Some Modest Proposals on Treatment Resistant Depression

In my last blog post, I talked about “precision medicine” and finding out if a particular antidepressant medication is going to make you achieve remission. I talked about that at the end of the big study sponsored by the National Institutes of Mental Health, STAR*D, about 50% of the patients achieve remission—their symptoms have improved to such a degree that they no longer qualify for a diagnosis of major depressive disorder. Another 30-40% of patients achieve what is called a “response”, which means that their symptoms improved quite significantly, though not quite enough to meet the threshold for remission.

That leaves us with another 10%.

Lifetime prevalence of depression in the US is about 20%. 10% of 20% is about 2%. 2% of people in the US have what we call Treatment Resistant Depression, which is a nasty condition that we have very few treatments for. The main remaining options are (1) Electroconvulsive Therapy (ECT) (2) Transcranial Magnetic Stimulation (TMS), which is expensive and not particularly effective (3) Ketamine infusion (4) Deep Brain Stimulation (DBS) (5) intensive psychotherapy of some kind.

The most effective treatment and one that has the most empirical support is ECT, which has a response rate of up to 80%, although in patients with “real” Treatment Resistant Depression, the response rate even for ECT tends to be lower—and of course ECT has its well-known undesirable effects. DBS was a technique pioneered by Helen Mayberg, who has had tremendous press coverage and got many people very excited. Here is the problem: although there are a few dramatic cases, it turns out that it doesn’t work for everyone and that the responses often do not sustain itself. The very much anticipated BROADEN trial from St. Jude’s Medical failed early this year in a whimper. For further coverage see here.

“At NYU, Mayberg admitted that she has to wonder why her implant studies show better results than the BROADEN trial apparently did. “Do my patients want to please me?” she asked.”

Large, double blind, randomized controlled trial is our best defense against hype. Perhaps Mayberg was being slightly glib--not as facile with psychodynamics as a neurologist, she probably didn’t see the pretty obvious transference-countertransference slipping through that comment. Those of us who often treat these patients see a lot of co-morbid personality disorders, and many psychodynamic theories posit depression as some kind of “resistance”, and the dramatic response can be a manifestation of “narcissism” to please a famous researcher in a cutting-edge clinical trial. This is of course all conjecture. The enemies of the psychodynamics theory in my head can and will immediately come back and retort, “how could you blame the victim for what is clearly a brain disease!”

Here is where “precision medicine” should come in.

What is and isn’t a “brain disease” isn’t well defined and this “debate”, just like the debate over efficacy of antidepressants, is trivial. Here is what we know and can define and measure: DBS works for some people. Some patients have genuine “resistance” or have “subconscious primary gain”. Every investigator thinks he/she is right because he/she only sees that small number of patients, and some of these patients get better with whatever treatment they received in the study that they got into.

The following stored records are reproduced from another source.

/-- The frame of an instruction that writes predicates. -/
theorem pred_frame {i : Instr} {f : Thread → (Thread → Thread) × Word} {nf : Bool} {s t : State}
    (he : ∀ s, exec i s = execPred i f s)
    (hg : ∀ r x, ∃ q, (f r).1 x = { x with p := q } ∧ (q &&& ~~~ destPreds i) = (x.p &&& ~~~ destPreds i))
    (hf : nf = true → ∀ r, (f r).2 = 0) (h : exec i s = .next t) : RegisterFrame (destRegs i) (destPreds i) nf s t := by
  rw [he] at h
  refine execLanes_keeps .of_issue .trans (fun a th tids => ?_) (fun a th tids f h => absurd h (by simp)) h
  refine .trans _ _ _ (.write a _ _ _ _ _ _ (fun t => ?_) fun h => hf h th) (.repair ..)
  obtain ⟨q, e, hq⟩ := hg th t
  rw [e]
  refine ⟨rfl, fun o _ => ?_, hq, rfl, rfl, rfl⟩
  cases o <;> rfl

/-- The frame of a group instruction. -/
theorem group_frame {i : Instr} {d : Opnd} {n : Nat} {f : List Thread → Thread → Nat × Word} {nf : Bool} {s t : State}
    (he : ∀ s, exec i s = execGroupAlu i d n f s) (hu : dstU n d ∈ i.uses ∨ both n d ∈ i.uses) (hn : n = 1 ∨ n = 2 ∨ n = 4)
    (hf : nf = true → ∀ ls r, (f ls r).2 = 0) (h : exec i s = .next t) :
    RegisterFrame (destRegs i) (destPreds i) nf s t := by
  rw [he] at h
  refine execGroup_keeps .of_issue .trans (fun a ls => ?_) h
  have : ∀ (xs : List Thread) (b : State), RegisterFrame (destRegs i) (destPreds i) nf b (xs.foldl (fun s th =>
      (s.writeRegs th.id.team [th.id.tid] (d.regList n) fun t => t.setRegN d n (f ls th).1).setFlags th.id.team (f ls th).2) b) := by
    intro xs
    induction xs with
    | nil => exact fun b => .of_issue b b (.refl b) rfl
    | cons x xs ih =>
        intro b
        exact .trans _ _ _ (.write b _ _ _ _ _ _ (fun t => setRegN_keeps hu hn _ t) fun h => hf h ls x) (ih _)
  exact this ls a
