-- ==== Sys2Proof/Tests/Slice0.lean ====
section
/-!
SUPPORT. The model's own tests: ill-formed terms that the checks refuse, words of the specification that decode to what it says they
are, single steps whose results the specification's tables and worked examples give, and for every obligation with hypotheses a state
and operands that meet them.
-/
namespace Sys2Proof.Tests

open Sys2Proof Sys2Proof.Machine

set_option Elab.async false

/-! ## Debug-port reads -/

/-- 20_program_divergent Table 20.8: slot 17, PARKED with entry 1 at word 8, and slot 1, EXITED. -/
theorem test_slotRecord_parked :
    slotRecord 0x000000200000006C 1 8 17 0 false false 5 = 0x000000200000006C0000010200880005 ∧
    slotRecord 0 0xFF 0 1 0 false false 6 = 0x00000000000000000000FF0000080006 := by decide +kernel

/-! ## Ill-formed instructions -/

/-- A word 1 of an access, plain. -/
def mem (sp : Space) (size : MemSize) (off : BitVec 14) : MemCtl :=
  { space := sp, size := size, ord := .plain, scope := .thread, cp := 0, off := off }
/-- A word 1 of an access with an order and a scope. -/
def memOrd (ord : Order) (scope : Scope) : MemCtl := { mem .global .b32 0 with ord := ord, scope := scope }
/-- A word 1 of an atomic. -/
def atm (ty : AtomType) (ord : Order) (scope : Scope) : AtomCtl :=
  { space := .global, ty := ty, ord := ord, scope := scope, cp := 0, off := 0 }
/-- A word 1 of a command without status. -/
def eng (d s : Space) : EngCtl := { c := .t 0, l := .k 8, dsp := d, ssp := s, guard := 0, st := false, scope := .thread }

/-- Table 5.6a: what each access may order, and PLDR and PSTR of 32 bits only. -/
theorem test_illFormed_orders :
    (Instr.ld false (.k 8) (.k 2) 0 (memOrd .acqrel .die)).wellFormed = false ∧
    (Instr.ld false (.k 8) (.k 2) 0 (memOrd .plain .die)).wellFormed = false ∧
    (Instr.ldnr false (.k 8) (.k 2) 0 0 (memOrd .acqrel .die)).wellFormed = false ∧
    (Instr.st false (.k 8) (.k 2) (memOrd .acqrel .die)).wellFormed = false ∧
    (Instr.stf false (.k 8) (.k 2) (memOrd .rlx .die) (.k 4) 0).wellFormed = false ∧
    (Instr.pld false (.k 8) (.k 2) 0 (memOrd .rlx .die)).wellFormed = false ∧
    (Instr.pst false (.k 8) (.k 2) (memOrd .rlx .die)).wellFormed = false ∧
    (Instr.pldr false (.k 8) (.k 2) 0 (mem .global .b64 0)).wellFormed = false ∧
    (Instr.pstr false (.k 8) (.k 2) (mem .global .b64 0)).wellFormed = false ∧
    (Instr.atom false (.k 8) (.k 2) (.k 4) 0 .add (atm .n32 .acqRel1 .die)).wellFormed = false ∧
    (Instr.atomn false (.k 8) (.k 2) .add (atm .n32 .plain .die)).wellFormed = false ∧
    (Instr.cas false (.k 8) (.k 2) (.k 4) 0 (atm .b32 .acqRel1 .die)).wellFormed = false := by decide

/-- Table 22.6: operations and types of ATOM and ATOMN. -/
theorem test_illFormed_atomicTypes :
    (Instr.atom false (.k 8) (.k 2) (.k 4) 0 .add (atm .b32 .plain .thread)).wellFormed = false ∧
    (Instr.atom false (.k 8) (.k 2) (.k 4) 0 .and (atm .n32 .plain .thread)).wellFormed = false ∧
    (Instr.atomn false (.k 8) (.k 2) .inc (atm .i32 .plain .thread)).wellFormed = false := by decide
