-- ==== Sys2Proof/Syntax.lean ====
section
/-! DEFINITION. The syntax of the block: the types of the commands' operands and the one inductive of the commands. -/

namespace Sys2Proof

/-- The masters of an access (R40, Table 15); the ring carries the source device number. -/
inductive Master where
  | lamplighter
  | spi
  | i2c
  | ring (dev : Nat)
  | debug
  | preload
deriving DecidableEq, Repr

/-- The bias sources of R20, in their order. -/
inductive BiasSrc where
  | none
  | vib
  | startUp
  | vbus
deriving DecidableEq, Repr

/-- The converter outputs whose period boundary a command is: a balancing channel, the pack, SVC, the IBC, a POL; for an LDO the instant
its output sense is taken. -/
inductive Conv where
  | bal (n : Fin 16)
  | pack
  | svc
  | ibc
  | pol (k : Fin 4)
  | ldo (k : Fin 2)
deriving DecidableEq, Repr

/-- What RAIL's own senses give at a rail's period boundary: output voltage (IBC 10 mV, others mV), current (IBC: the phase currents in
mA; POL 10 mA; LDO mA), the highest current of the period in mA (IBC: of either phase), and for a POL light-load operation, for an LDO
dropout. -/
structure RailSense where
  v : Nat
  i0 : Int
  i1 : Int
  peak : Nat
  light : Bool
deriving DecidableEq, Repr

/-- What a slice's calibration measured (R118): its offset in 1/16 LSB, its gain error in 2^−16, and how far the verification conversions of
mid-scale and of 15/16 full scale lie from their expected codes, in LSB. -/
structure CalMeas where
  offset : Int
  gain : Int
  mid : Int
  top : Int
deriving DecidableEq, Repr

/-- A slot's opcode with its operands, as Table 5 of R94 lays them out. -/
inductive SlotOp where
  | nop
  | tableEnd
  | wait (n : Nat)
  | modejump (target : Nat)
  | rdv (role point ndep : Nat)
  | trigger (bank seq : Nat)
  | comp (unit : Nat) (shadow : Bool)
  | pwmload (out field : Nat) (imm : Bool) (value : Nat)
  | check (addr lsb width : Nat) (signed event : Bool) (line lo hi : Nat)
  | move (dst : Nat) (copy : Bool) (mask data : Nat)
  | linktx (target template node : Nat)
  | estupd (string first count pass : Nat)
  | rank (string modules : Nat)
  | dispatch (step : Nat)
  | select (string module : Nat)
deriving DecidableEq, Repr

/-- A slot that comes due: its lane, its word's index in the lane's partition and its table's level (0 cycle, 1 round, 2 frame); whether
the word reads with an uncorrectable error, or finds its resource still busy with an earlier slot (R72); how many of its results it has written
when its resource is stopped at the end of the budget, if it is (R58); and, under the built-in schedule, whose words stand in no store, the
slot itself (R73). -/
structure Slot where
  lane : Fin 6
  word : Nat
  level : Fin 3
  ecc : Bool
  busy : Bool
  stop : Option Nat
  rom : Option SlotOp
deriving DecidableEq, Repr

/-- How a long operation meets the attic: a write verify that fails, whether that is while the journal is written, and the addresses of
words whose attic read is uncorrectable. -/
structure OpEnd where
  verifyBad : Bool
  inJournal : Bool
  badWords : List Nat
deriving DecidableEq, Repr

/-- A frame of the plant ring (R459, Tables 3 and 4): the header's fields and the payload words. -/
structure RingFrame where
  typ : Nat
  turned : Bool
  bc : Bool
  hops : Nat
  src : Nat
  unasg : Bool
  dst : Nat
  tag : Nat
  rcount : Nat
  claimed : Bool
  outcome : Nat
  addr : Nat
  payload : List Nat
deriving DecidableEq, Repr

/-- The swaps of R442. -/
inductive PdSwap where
  | power
  | data
  | vconn
deriving DecidableEq, Repr

/-- A Power Delivery message on SOP (R427, R438): data objects and VDM words as 32-bit numbers. -/
inductive PdMsg where
  | accept
  | reject
  | wait
  | psRdy
  | softReset
  | hardReset
  | getSourceCap
  | getSinkCap
  | sourceCaps (pdos : List Nat)
  | sinkCaps (pdos : List Nat)
  | request (rdo : Nat)
  | swap (k : PdSwap)
  | frSwap
  | getStatus
  | status
  | vdm (words : List Nat)
  | notSupported
  | unsupported
deriving DecidableEq, Repr


/-- The host bytes of a frame between its CMD and device number and its CRC (R412, Table 1), and the CRC byte: CMD [4:0], BST, ADDR, the LEN byte
where BST = 1, the data words sent; words beyond LEN are bytes beyond the frame, and with fewer the frame has no CRC byte. -/
structure HostFrame where
  low : BitVec 5
  bst : Bool
  addr : BitVec 24
  len : BitVec 8
  data : List Word
  crc : BitVec 8
deriving DecidableEq, Repr

/-- How a transfer of the I²C controller ends (R424): done, a NACK of the address or of a data byte, arbitration lost, bus stuck. -/
inductive I2ccEnd where
  | ok
  | addrNack
  | dataNack (byte : Fin 32)
  | arbLost
  | stuck
deriving DecidableEq, Repr

/-- What a feed's monitors read at a cycle marker (R306): V_DS and V_GS, 8 bits of 0.3125 V. -/
structure FetSense where
  vds : Nat
  vgs : Nat
deriving DecidableEq, Repr
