-- ==== Sys2Proof/Machine/Regs.lean ====
section
/-! DEFINITION. The register map: one row per register of the page maps of the spec (the page map
and field tables of chapters 02 to 22), with its offset, the bits a write stores, the bits a write of 1
clears, its reset values and its reset domain. Page numbers are those of R31, Table 3. -/

namespace Sys2Proof.Machine

/-- The reset domain of a register: device reset, function reset, cellar power-on, or a live value (R33, R34). -/
inductive Dom where
  | dr
  | fr
  | por
  | live
deriving DecidableEq, Repr

/-- One row of a page map.  `rw` holds the bits a write stores, `w1c` those a write of 1 clears; a register
repeated `count` times stands every `stride` bytes; `resets` holds one value, or one per copy. -/
structure RegInfo where
  off : Nat
  stride : Nat
  count : Nat
  rw : Nat
  w1c : Nat
  resets : List Nat
  dom : Dom
  lck : Bool
deriving DecidableEq, Repr

abbrev PG_DEV : Nat := 0
abbrev PG_LAMP : Nat := 1
abbrev PG_IMAGE : Nat := 2
abbrev PG_ATTIC : Nat := 3
abbrev PG_ADC : Nat := 4
abbrev PG_CMP : Nat := 8
abbrev PG_SLINK : Nat := 0x10
abbrev PG_EST : Nat := 0x20
abbrev PG_OCV : Nat := 0x21
abbrev PG_HEALTH : Nat := 0x22
abbrev PG_BAL : Nat := 0x30
abbrev PG_DISPATCH : Nat := 0x40
abbrev PG_INPATH : Nat := 0x41
abbrev PG_PACK : Nat := 0x42
abbrev PG_FEEDS : Nat := 0x43
abbrev PG_SVC : Nat := 0x44
abbrev PG_IBC : Nat := 0x48
abbrev PG_POL : Nat := 0x49
abbrev PG_LDO : Nat := 0x4d
abbrev PG_SEQ : Nat := 0x4e
abbrev PG_THERM : Nat := 0x4f
abbrev PG_FAULT : Nat := 0x50
abbrev PG_WDOG : Nat := 0x51
abbrev PG_RTC : Nat := 0x52
abbrev PG_CELLAR : Nat := 0x53
abbrev PG_EVQ : Nat := 0x54
abbrev PG_SPI : Nat := 0x58
abbrev PG_I2CT : Nat := 0x59
abbrev PG_I2CC : Nat := 0x5a
abbrev PG_TYPEC : Nat := 0x5c
abbrev PG_PD : Nat := 0x5d
abbrev PG_RING : Nat := 0x60

/-- The block registers of the DEV page map. -/
def devRegs : List RegInfo := [
  ⟨0x40, 0, 1, 0, 0, [0x1640b100], .dr, false⟩,  -- PART
  ⟨0x44, 0, 1, 0, 0, [0], .dr, false⟩,  -- MODE
  ⟨0x48, 0, 1, 0, 0, [0], .dr, false⟩,  -- MODEREQ
  ⟨0x4c, 0, 1, 0, 0, [0], .dr, false⟩,  -- MODERES
  ⟨0x50, 0, 1, 0, 0, [0], .dr, false⟩,  -- RESET
  ⟨0x54, 0, 1, 0, 0, [0], .dr, false⟩,  -- POWERCYCLE
  ⟨0x58, 0, 1, 0xfff03, 0, [0x30a03], .dr, true⟩,  -- CFG
  ⟨0x5c, 0, 1, 0, 0, [0], .dr, false⟩,  -- BOOT
  ⟨0x60, 0, 1, 3, 0, [0], .por, false⟩,  -- BOOTSEL
  ⟨0x64, 0, 1, 0, 0, [0], .dr, false⟩,  -- BOOTCHK
  ⟨0x68, 0, 1, 0, 0, [0], .dr, false⟩,  -- LONGOP
  ⟨0x6c, 4, 3, 0, 0, [0], .dr, false⟩,  -- SEQCNT
  ⟨0x80, 0, 1, 0, 0, [0], .dr, false⟩,  -- RMT_STAT
  ⟨0x100, 4, 64, 0, 0, [0], .dr, false⟩]  -- RMT_RESULT

/-- The block registers of the LAMP page map. -/
def lampRegs : List RegInfo := [
  ⟨0x40, 0, 1, 0, 0, [0], .dr, false⟩,  -- TIMING
  ⟨0x44, 0, 1, 0, 0, [0x70], .dr, false⟩,  -- STATE
  ⟨0x48, 0, 1, 0, 0, [0], .live, false⟩,  -- POSITION
  ⟨0x4c, 0, 1, 0, 0, [0], .dr, false⟩,  -- FRAME
  ⟨0x50, 0, 1, 0, 0, [0], .dr, false⟩,  -- RELIGHT
  ⟨0x54, 0, 1, 0, 0, [0], .dr, false⟩,  -- RELIGHT_RES
  ⟨0x58, 0, 1, 0, 0, [0], .dr, false⟩,  -- OVR_INFO
  ⟨0x5c, 0, 1, 0, 0, [0], .dr, false⟩,  -- RDV_INFO
  ⟨0x60, 0, 1, 0, 0, [0], .dr, false⟩,  -- LOCK_INFO
  ⟨0x64, 0, 1, 0, 0, [0], .dr, false⟩,  -- DEC_INFO
  ⟨0x68, 0, 1, 0, 0, [0], .dr, false⟩,  -- COUNTS
  ⟨0x6c, 0, 1, 0, 0, [0], .dr, false⟩,  -- ALIGN
  ⟨0x70, 4, 6, 0, 0, [0xffffff], .dr, false⟩,  -- MARGIN
  ⟨0x88, 4, 6, 0, 0, [0], .dr, false⟩,  -- BASE
  ⟨0xa0, 0, 1, 0x80003fff, 0, [0], .dr, false⟩,  -- BUDGET_ADDR
  ⟨0xa4, 0, 1, 0, 0, [0], .dr, false⟩]  -- BUDGET_DATA

/-- The block registers of the IMAGE page map. -/
def imageRegs : List RegInfo := [
  ⟨0x40, 0, 1, 0, 0, [0], .dr, false⟩,  -- CMD
  ⟨0x44, 0, 1, 0x1ffff, 0, [0], .dr, false⟩,  -- SEG_OFS
  ⟨0x48, 0, 1, 0x3fff, 0, [0], .dr, false⟩,  -- SEG_LEN
  ⟨0x4c, 0, 1, 0, 0, [0], .dr, false⟩,  -- RESULT
  ⟨0x50, 0, 1, 0, 0, [0], .dr, false⟩,  -- BANKA
  ⟨0x54, 0, 1, 0, 0, [0], .dr, false⟩,  -- BANKA_SERIAL
  ⟨0x58, 0, 1, 0, 0, [0], .dr, false⟩,  -- BANKA_CRC
  ⟨0x5c, 0, 1, 0, 0, [0], .dr, false⟩,  -- BANKB
  ⟨0x60, 0, 1, 0, 0, [0], .dr, false⟩,  -- BANKB_SERIAL
  ⟨0x64, 0, 1, 0, 0, [0], .dr, false⟩,  -- BANKB_CRC
  ⟨0x68, 0, 1, 0, 0, [0], .dr, false⟩]  -- LIT_SERIAL
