-- ==== Sys2Proof/Machine/EstCount.lean ====
section
/-! DEFINITION. Charge tracking of a string: windows, Q_STR, the ISTR cross-check, fallback, branch and rest (chapter 08). -/

namespace Sys2Proof.Machine

/-- The estimator's own state of string `n`. -/
def State.es (s : State) (n : Fin 16) : EstStr := s.est.strs[n]

/-- The state with it replaced. -/
def State.setEs (s : State) (n : Fin 16) (x : EstStr) : State := { s with est.strs := s.est.strs.set n x }

/-- A field of string `n`'s configuration. -/
def estF (f : Fld) (n : Fin 16) : Fld := f.el n

/-- Whether a string is tracked. -/
def State.tracked (s : State) (n : Fin 16) : Bool := s.on (estF EST_STRCFG_EN n)

/-- One bit of a string record's FLAGS. -/
def State.strFlag (s : State) (n : Fin 16) (k : Nat) : Bool := bitOf (s.load (strAddr n + 4) 4) k

/-- The state with it written. -/
def State.setStrFlag (s : State) (n : Fin 16) (k : Nat) (b : Bool) : State :=
  s.store (strAddr n + 4) 4 (putBit (s.load (strAddr n + 4) 4) k b)

/-- The string's branch: 0 discharge, 1 charge, 2 mixed (Table 16). -/
def State.branch (s : State) (n : Fin 16) : Nat := bitsOf (s.load (strAddr n + 4) 4) 4 2

/-- The state with the branch written. -/
def State.setBranch (s : State) (n : Fin 16) (b : Nat) : State :=
  let v := s.load (strAddr n + 4) 4
  s.store (strAddr n + 4) 4 (v - bitsOf v 4 2 * 16 + b * 16)

/-- Whether a string is in fallback (R183). -/
def State.inFallback (s : State) (n : Fin 16) : Bool := s.strFlag n 0

/-- EST.XSTAT, a live view of the records' FLAGS: bit n FALLBACK, bit 16 + n XFAIL of string n (Table 18). -/
def State.xstat (s : State) : Nat :=
  (List.finRange 16).foldl (fun (m : Nat) (n : Fin 16) => m + b2n (s.strFlag n 0) * 2 ^ n.val + b2n (s.strFlag n 2) * 2 ^ (16 + n.val)) 0

/-- A current over a time is added to Q_STR, the remainder carried (R179); `len` in 100 ns. -/
def State.addCharge (s : State) (n : Fin 16) (i len : Int) : State :=
  let a := strAddr n
  let acc := (s.load (a + 0x14) 4 : Int) + i * len
  let q := acc.fdiv 10000000
  (s.storeI (a + 0x08) 6 (s.loadI (a + 0x08) 6 + q)).store (a + 0x14) 4 (acc - 10000000 * q).toNat

/-- The absolute charge of a window in mAs, rounded (R226). -/
def absCharge (i len : Int) : Nat := (roundDiv ((i.natAbs : Int) * len) 10000000).toNat

/-- A current over a time is counted: Q_STR, A_STRF and the string's throughput (R179, R226). -/
def State.countSpan (s : State) (n : Fin 16) (i len : Int) : State :=
  ((s.addCharge n i len).bump (hwStr n + 8) 4 (absCharge i len)).bump (hwStr n) 8 (absCharge i len)

/-- Fallback starts when node 0 of a tracked string is stale (R183). -/
def State.fallbackStart (s : State) (n : Fin 16) : State :=
  if s.tracked n && !s.inFallback n then
    let last : Option Int := match (s.es n).lastT, (s.es n).wins with
      | some t, _ => some t
      | none, w :: _ => some w.2.1
      | none, [] => none
    ((s.setStrFlag n 0 true).setEs n { s.es n with lastT := last }).raise PG_EST EST_ST_FALLBACK
  else s

/-- A string whose node 0 is stale is in fallback, also one that is enabled or cleared while it is (R183). -/
def State.fallbackDue (s : State) (n : Fin 16) : State := if (s.lk n).stale then s.fallbackStart n else s

/-! ### Windows (R179, R180) -/

/-- A node 0 window as the buffer gives it. -/
structure CurWindow where
  frame : Nat
  tI : Int
  index : Nat
  len : Nat
  cur : Int

/-- The end of a window, in units of 2.5 ns (R173). -/
def CurWindow.stop (w : CurWindow) : Int := w.tI + 400000 * (w.index : Int)

/-- The start of a window (R173, R180). -/
def CurWindow.start (w : CurWindow) : Int := if w.index = 0 then w.tI - 40 * (w.len : Int) else w.stop - 400000

/-- The CUR pairs of the buffer, newest first, each given to the SAMPLE that restarted its INDEX (R180); pairs of LENGTH 0 hold
no window.  `prev` is the INDEX of the window before in the list. -/
def curWindows : List (Nat × Nat × Int) → List (Nat × Int) → Option Nat → List CurWindow
  | [], _, _ => []
  | _, [], _ => []
  | (idx, len, cur) :: rest, sm :: older, prev =>
    if len = 0 then curWindows rest (sm :: older) prev
    else
      let rose := match prev with | none => false | some p => decide (p ≤ idx)
      let list := if rose then older else sm :: older
      match list with
      | [] => []
      | m :: more => ⟨m.1, m.2, idx, len, cur⟩ :: curWindows rest (m :: more) (some idx)

/-- The pairs of a READ segment that begins at `a`: INDEX, LENGTH, current, most significant byte first (Table 14 of string
links). -/
def State.curPairs (s : State) (a : Nat) : List (Nat × Nat × Int) :=
  (List.range 8).map fun j =>
    let w := a + 4 + 8 * j
    (beNat (s.bytes w 2), beNat (s.bytes (w + 2) 2), toSigned 32 (beNat (s.bytes (w + 4) 4)))

/-- The windows in a string's buffer, newest first; none unless its result word shows OUTCOME 0 (R179).  They are dated by the SAMPLEs before the
READ's return (R180). -/
def State.bufferWindows (s : State) (n : Fin 16) : List CurWindow :=
  let a := 0x1A0000 + 4 * s.get (estF EST_WINSRC_WDST n)
  if bitsOf (s.load a 4) 16 8 ≠ 0 then [] else curWindows (s.curPairs (a + 12)) (s.lk n).base none

/-- Whether a window follows the last one counted (R180). -/
def State.newWindow (s : State) (n : Fin 16) (w : CurWindow) : Bool :=
  let wf := s.load (strAddr n + 0x10) 4
  let wi := s.load (strAddr n + 0x0E) 2
  decide (wf < w.frame) || (wf == w.frame && decide (wi < w.index)) ||
    (wf == 0 && wi == 0 && (s.es n).wins.isEmpty)

/-- A span of time is filled at the last I_ISTR (R180, R183). -/
def State.fillSpan (s : State) (n : Fin 16) (t0 t1 : Int) : State :=
  if t0 < t1 then s.countSpan n (s.loadI (strAddr n + 0x20) 4) ((t1 - t0) / 40) else s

What should be obvious to everyone is that Treatment Resistant Depression is highly heterogeneous, but what is being sold is that a specific treatment works for everyone. The reality is messy: some people might do better with DBS; others might need confrontations from a therapist in a treatment like Transference Focused Psychotherapy. Some of these patients might even just remit without any of these treatments.

Is that possible? I looked for it in a cursory search: it turns out there are very few quality longitudinal studies on Treatment Resistant Depression [1]. The largest naturalistic study, following Treatment Resistant Depression patients through 2 years [2] (no DBS or any fancy psychotherapy) reports this shocker: at the end of 24-months, 20% of these patients achieve a “response” and 10% achieve a remission.

It seems that patients who have Treatment Resistant Depression come in and out of depression just like the other patients. They just come out of it less frequently, and for not as long, and their symptoms more severe. These patients don’t just always stay depressed, as we might assume. Treatment Resistant Depression is not just heterogeneous for different patients; it’s also heterogeneous in time for the same patient!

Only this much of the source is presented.